沈晋军看着土地爷那身崭新的九品芝麻官服,眼睛都直了。
以前土地爷出来溜达,哪里有过这么正式的打扮?那官服上还绣着个小小的“土”
字,看着还挺像那么回事。
“土地爷,您这是升职了?”
沈晋军忍不住问,手里的桃木剑都忘了举。
土地爷没理他,小眼睛瞪着慈文,手里的令牌“啪”
地往手心一拍:“大胆邪僧,竟敢在本座的地盘上驱使阴兵,你眼里还有地府的规矩吗?”
他声音不大,可带着股特殊的威压,那些原本凶神恶煞的阴兵,吓得腿都软了,有两个胆小的直接瘫在地上,化成了黑烟。

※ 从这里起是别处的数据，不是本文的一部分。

-- ==== Sys2Proof/Laws/KeepTake.lean ====
section
/-! SUPPORT. What the operations of Machine/Take.lean keep. -/
namespace Sys2Proof.Machine

theorem State.finish_keeps {s0 : State} {r : Res} (h : Keeps s0 r.state) (mb : Nat) : Keeps s0 (State.finish r mb) := by
  unfold State.finish
  split
  · exact State.mbDone_keeps (Keeps.ite (State.modMb_keeps h _ _) h) _ _ _
  · exact State.modMb_keeps h _ _

theorem State.runPacket_keeps {s0 s : State} (h : Keeps s0 s) (mb : Nat) (env : Env) :
    Keeps s0 (State.runPacket s mb env) := by
  unfold State.runPacket
  repeat' first
    | with_reducible assumption
    | intro _
    | with_reducible apply State.mbDone_keeps
    | with_reducible apply State.sysReset_keeps
    | with_reducible apply State.guarded_keeps
    | with_reducible apply cmdGrpPrepare_keeps
    | with_reducible apply cmdGrpCommit_keeps
    | with_reducible apply cmdGrpAbandon_keeps
    | with_reducible apply Keeps.ite
    | split
    | with_reducible apply State.finish_keeps
    | with_reducible apply okay_keeps
    | dsimp only

theorem State.runSecure_keeps {s0 s : State} (h : Keeps s0 s) (mb : Nat) (env : Env) :
    Keeps s0 (State.runSecure s mb env) := by
  unfold State.runSecure
  repeat' first
    | with_reducible assumption
    | intro _
    | with_reducible apply State.modMb_keeps
    | with_reducible apply State.mbDone_keeps
    | with_reducible apply State.secDeliver_keeps
    | with_reducible apply Keeps.ite
    | split
    | dsimp only

theorem State.take_keeps {s0 s : State} (h : Keeps s0 s) (mb : Nat) (env : Env) :
    Keeps s0 (State.take s mb env) := by
  unfold State.take
  repeat' first
    | with_reducible assumption
    | intro _
    | with_reducible apply State.mbTake_keeps
    | with_reducible apply State.runPacket_keeps
    | with_reducible apply State.runSecure_keeps
    | with_reducible apply Keeps.ite
    | split
    | dsimp only

theorem execMessageTake_keeps {s0 s : State} (h : Keeps s0 s) (mb : Fin 8) (e : Env) :
    OKeeps s0 (execMessageTake mb e s) := by
  unfold execMessageTake
  repeat' first
    | with_reducible assumption
    | intro _
    | with_reducible apply OKeeps.next
    | with_reducible apply OKeeps.fault
    | with_reducible apply OKeeps.ite
    | with_reducible apply State.take_keeps
    | with_reducible apply Keeps.ite
    | split
    | dsimp only

theorem execGo_keeps {s0 s : State} (h : Keeps s0 s) (mb : Fin 8) :
    OKeeps s0 (execGo mb s) := by
  unfold execGo
  repeat' first
    | with_reducible assumption
    | intro _
    | with_reducible apply OKeeps.next
    | with_reducible apply OKeeps.fault
    | with_reducible apply OKeeps.ite
    | with_reducible apply State.mbGo_keeps
    | with_reducible apply Keeps.ite
    | split
    | dsimp only

theorem execSecureTimeout_keeps {s0 s : State} (h : Keeps s0 s) (mb : Fin 8) :
    OKeeps s0 (execSecureTimeout mb s) := by
  unfold execSecureTimeout
  repeat' first
    | with_reducible assumption
    | intro _
    | with_reducible apply OKeeps.next
    | with_reducible apply OKeeps.fault
    | with_reducible apply OKeeps.ite
    | with_reducible apply State.runTo_keeps
    | with_reducible apply State.mbDone_keeps
    | with_reducible apply Keeps.ite
    | split
    | dsimp only

theorem State.hostPost_keeps {s0 s : State} (h : Keeps s0 s) (m : Msg) (op : Nat) (p : List W32) :
    Keeps s0 (State.hostPost s m op p) := by
  unfold State.hostPost
  repeat' first
    | with_reducible assumption
    | intro _
    | with_reducible apply State.mbWrite_keeps
    | with_reducible apply State.mbGo_keeps
    | with_reducible apply Keeps.ite
    | with_reducible apply Keeps.each
    | split
    | dsimp only

theorem State.send_keeps {s0 s : State} (h : Keeps s0 s) (m : Msg) (op : Nat) (p : List W32) :
    Keeps s0 (State.send s m op p) := by
  unfold State.send
  repeat' first
    | with_reducible assumption
    | intro _
    | with_reducible apply State.take_keeps
    | with_reducible apply State.hostPost_keeps
    | with_reducible apply Keeps.ite
    | split
    | dsimp only

theorem execSysPing_keeps {s0 s : State} (h : Keeps s0 s) (m : Msg) :
    OKeeps s0 (execSysPing m s) := by
  unfold execSysPing
  repeat' first
    | with_reducible assumption
    | intro _
    | with_reducible apply OKeeps.next
    | with_reducible apply OKeeps.fault
    | with_reducible apply OKeeps.ite
    | with_reducible apply State.send_keeps
    | with_reducible apply Keeps.ite
    | split
    | dsimp only

theorem execSysGetInfo_keeps {s0 s : State} (h : Keeps s0 s) (m : Msg) :
    OKeeps s0 (execSysGetInfo m s) := by
  unfold execSysGetInfo
  repeat' first
    | with_reducible assumption
    | intro _
    | with_reducible apply OKeeps.next
    | with_reducible apply OKeeps.fault
    | with_reducible apply OKeeps.ite
    | with_reducible apply State.send_keeps
    | with_reducible apply Keeps.ite
    | split
    | dsimp only

theorem execSysGetHealth_keeps {s0 s : State} (h : Keeps s0 s) (m : Msg) :
    OKeeps s0 (execSysGetHealth m s) := by
  unfold execSysGetHealth
  repeat' first
    | with_reducible assumption
    | intro _
    | with_reducible apply OKeeps.next
    | with_reducible apply OKeeps.fault
    | with_reducible apply OKeeps.ite
    | with_reducible apply State.send_keeps
    | with_reducible apply Keeps.ite
    | split
    | dsimp only

theorem execSysResetFirmware_keeps {s0 s : State} (h : Keeps s0 s) (m : Msg) :
    OKeeps s0 (execSysResetFirmware m s) := by
  unfold execSysResetFirmware
  repeat' first
    | with_reducible assumption
    | intro _
    | with_reducible apply OKeeps.next
    | with_reducible apply OKeeps.fault
    | with_reducible apply OKeeps.ite
    | with_reducible apply State.send_keeps
    | with_reducible apply Keeps.ite
    | split
    | dsimp only

theorem execSysResetDevice_keeps {s0 s : State} (h : Keeps s0 s) (m : Msg) :
    OKeeps s0 (execSysResetDevice m s) := by
  unfold execSysResetDevice
  repeat' first
    | with_reducible assumption
    | intro _
    | with_reducible apply OKeeps.next
    | with_reducible apply OKeeps.fault
    | with_reducible apply OKeeps.ite
    | with_reducible apply State.send_keeps
    | with_reducible apply Keeps.ite
    | split
    | dsimp only

theorem execSysSetMirror_keeps {s0 s : State} (h : Keeps s0 s) (m : Msg) :
    OKeeps s0 (execSysSetMirror m s) := by
  unfold execSysSetMirror
  repeat' first
    | with_reducible assumption
    | intro _
    | with_reducible apply OKeeps.next
    | with_reducible apply OKeeps.fault
    | with_reducible apply OKeeps.ite
    | with_reducible apply State.send_keeps
    | with_reducible apply Keeps.ite
    | split
    | dsimp only

theorem execTsSetReference_keeps {s0 s : State} (h : Keeps s0 s) (m : Msg) :
    OKeeps s0 (execTsSetReference m s) := by
  unfold execTsSetReference
  repeat' first
    | with_reducible assumption
    | intro _
    | with_reducible apply OKeeps.next
    | with_reducible apply OKeeps.fault
    | with_reducible apply OKeeps.ite
    | with_reducible apply State.send_keeps
    | with_reducible apply Keeps.ite
    | split
    | dsimp only

theorem execTsSetTick_keeps {s0 s : State} (h : Keeps s0 s) (m : Msg) :
    OKeeps s0 (execTsSetTick m s) := by
  unfold execTsSetTick
  repeat' first
    | with_reducible assumption
    | intro _
    | with_reducible apply OKeeps.next
    | with_reducible apply OKeeps.fault
    | with_reducible apply OKeeps.ite
    | with_reducible apply State.send_keeps
    | with_reducible apply Keeps.ite
    | split
    | dsimp only

theorem execTsDiscipline_keeps {s0 s : State} (h : Keeps s0 s) (m : Msg) :
    OKeeps s0 (execTsDiscipline m s) := by
  unfold execTsDiscipline
  repeat' first
    | with_reducible assumption
    | intro _
    | with_reducible apply OKeeps.next
    | with_reducible apply OKeeps.fault
    | with_reducible apply OKeeps.ite
    | with_reducible apply State.send_keeps
    | with_reducible apply Keeps.ite
    | split
    | dsimp only

theorem execTsSetTimeAtTick_keeps {s0 s : State} (h : Keeps s0 s) (m : Msg) :
    OKeeps s0 (execTsSetTimeAtTick m s) := by
  unfold execTsSetTimeAtTick
  repeat' first
    | with_reducible assumption
    | intro _
    | with_reducible apply OKeeps.next
    | with_reducible apply OKeeps.fault
    | with_reducible apply OKeeps.ite
    | with_reducible apply State.send_keeps
    | with_reducible apply Keeps.ite
    | split
    | dsimp only

theorem execTsSetTimeAtPps_keeps {s0 s : State} (h : Keeps s0 s) (m : Msg) :
    OKeeps s0 (execTsSetTimeAtPps m s) := by
  unfold execTsSetTimeAtPps
  repeat' first
    | with_reducible assumption
    | intro _
    | with_reducible apply OKeeps.next
    | with_reducible apply OKeeps.fault
    | with_reducible apply OKeeps.ite
    | with_reducible apply State.send_keeps
    | with_reducible apply Keeps.ite
    | split
    | dsimp only

theorem execTsSetTimeCancel_keeps {s0 s : State} (h : Keeps s0 s) (m : Msg) :
    OKeeps s0 (execTsSetTimeCancel m s) := by
  unfold execTsSetTimeCancel
  repeat' first
    | with_reducible assumption
    | intro _
    | with_reducible apply OKeeps.next
    | with_reducible apply OKeeps.fault
    | with_reducible apply OKeeps.ite
    | with_reducible apply State.send_keeps
    | with_reducible apply Keeps.ite
    | split
    | dsimp only

theorem execTsRtcSetNow_keeps {s0 s : State} (h : Keeps s0 s) (m : Msg) :
    OKeeps s0 (execTsRtcSetNow m s) := by
  unfold execTsRtcSetNow
  repeat' first
    | with_reducible assumption
    | intro _
    | with_reducible apply OKeeps.next
    | with_reducible apply OKeeps.fault
    | with_reducible apply OKeeps.ite
    | with_reducible apply State.send_keeps
    | with_reducible apply Keeps.ite
    | split
    | dsimp only

theorem execTsRtcSetAtNextMark_keeps {s0 s : State} (h : Keeps s0 s) (m : Msg) :
    OKeeps s0 (execTsRtcSetAtNextMark m s) := by
  unfold execTsRtcSetAtNextMark
  repeat' first
    | with_reducible assumption
    | intro _
    | with_reducible apply OKeeps.next
    | with_reducible apply OKeeps.fault
    | with_reducible apply OKeeps.ite
    | with_reducible apply State.send_keeps
    | with_reducible apply Keeps.ite
    | split
    | dsimp only

theorem execTsRtcSetAtPps_keeps {s0 s : State} (h : Keeps s0 s) (m : Msg) :
    OKeeps s0 (execTsRtcSetAtPps m s) := by
  unfold execTsRtcSetAtPps
  repeat' first
    | with_reducible assumption
    | intro _
    | with_reducible apply OKeeps.next
    | with_reducible apply OKeeps.fault
    | with_reducible apply OKeeps.ite
    | with_reducible apply State.send_keeps
    | with_reducible apply Keeps.ite
    | split
    | dsimp only

theorem execTsRtcSetOffsetOnly_keeps {s0 s : State} (h : Keeps s0 s) (m : Msg) :
    OKeeps s0 (execTsRtcSetOffsetOnly m s) := by
  unfold execTsRtcSetOffsetOnly
  repeat' first
    | with_reducible assumption
    | intro _
    | with_reducible apply OKeeps.next
    | with_reducible apply OKeeps.fault
    | with_reducible apply OKeeps.ite
    | with_reducible apply State.send_keeps
    | with_reducible apply Keeps.ite
    | split
    | dsimp only

theorem execTsRtcRead_keeps {s0 s : State} (h : Keeps s0 s) (m : Msg) :
    OKeeps s0 (execTsRtcRead m s) := by
  unfold execTsRtcRead
  repeat' first
    | with_reducible assumption
    | intro _
    | with_reducible apply OKeeps.next
    | with_reducible apply OKeeps.fault
    | with_reducible apply OKeeps.ite
    | with_reducible apply State.send_keeps
    | with_reducible apply Keeps.ite
    | split
    | dsimp only

theorem execChSetInput_keeps {s0 s : State} (h : Keeps s0 s) (m : Msg) :
    OKeeps s0 (execChSetInput m s) := by
  unfold execChSetInput
  repeat' first
    | with_reducible assumption
    | intro _
    | with_reducible apply OKeeps.next
    | with_reducible apply OKeeps.fault
    | with_reducible apply OKeeps.ite
    | with_reducible apply State.send_keeps
    | with_reducible apply Keeps.ite
    | split
    | dsimp only

theorem execChSetOutput_keeps {s0 s : State} (h : Keeps s0 s) (m : Msg) :
    OKeeps s0 (execChSetOutput m s) := by
  unfold execChSetOutput
  repeat' first
    | with_reducible assumption
    | intro _
    | with_reducible apply OKeeps.next
    | with_reducible apply OKeeps.fault
    | with_reducible apply OKeeps.ite
    | with_reducible apply State.send_keeps
    | with_reducible apply Keeps.ite
    | split
    | dsimp only

theorem execChEnable_keeps {s0 s : State} (h : Keeps s0 s) (m : Msg) :
    OKeeps s0 (execChEnable m s) := by
  unfold execChEnable
  repeat' first
    | with_reducible assumption
    | intro _
    | with_reducible apply OKeeps.next
    | with_reducible apply OKeeps.fault
    | with_reducible apply OKeeps.ite
    | with_reducible apply State.send_keeps
    | with_reducible apply Keeps.ite
    | split
    | dsimp only

theorem execChDisable_keeps {s0 s : State} (h : Keeps s0 s) (m : Msg) :
    OKeeps s0 (execChDisable m s) := by
  unfold execChDisable
  repeat' first
    | with_reducible assumption
    | intro _
    | with_reducible apply OKeeps.next
    | with_reducible apply OKeeps.fault
    | with_reducible apply OKeeps.ite
    | with_reducible apply State.send_keeps
    | with_reducible apply Keeps.ite
    | split
    | dsimp only

theorem execMeasDefine_keeps {s0 s : State} (h : Keeps s0 s) (m : Msg) :
    OKeeps s0 (execMeasDefine m s) := by
  unfold execMeasDefine
  repeat' first
    | with_reducible assumption
    | intro _
    | with_reducible apply OKeeps.next
    | with_reducible apply OKeeps.fault
    | with_reducible apply OKeeps.ite
    | with_reducible apply State.send_keeps
    | with_reducible apply Keeps.ite
    | split
    | dsimp only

慈文的脸色难看到了极点,他没想到这土地爷居然这么给面子,不光自己来了,还带了俩阴差。
“一个小小的福德伯公,也敢管我的事?”
慈文冷笑一声,眼神里的杀意更浓了,“看来弑神的滋味,我得再尝尝了。”
“弑神?”
沈晋军吓了一跳,赶紧凑到土地爷旁边,指着慈文说,“土地爷您听见没?这老和尚要造反啊!他不光动您的人(鬼),还想对您动手,这绝对是藐视地府权威,必须严惩!”
土地爷斜了他一眼,那眼神跟看傻子似的:“我没瞎。”
说完,他往前迈了一步,别看个子小,气势倒挺足:“慈文,你可知驱使阴兵、意图弑神,按地府律例,该当何罪?”
“罪你个屁!”
慈文懒得跟他废话,手一招,那面万鬼幡又飘了起来,“今天我就让你知道,神也不是不可杀的!”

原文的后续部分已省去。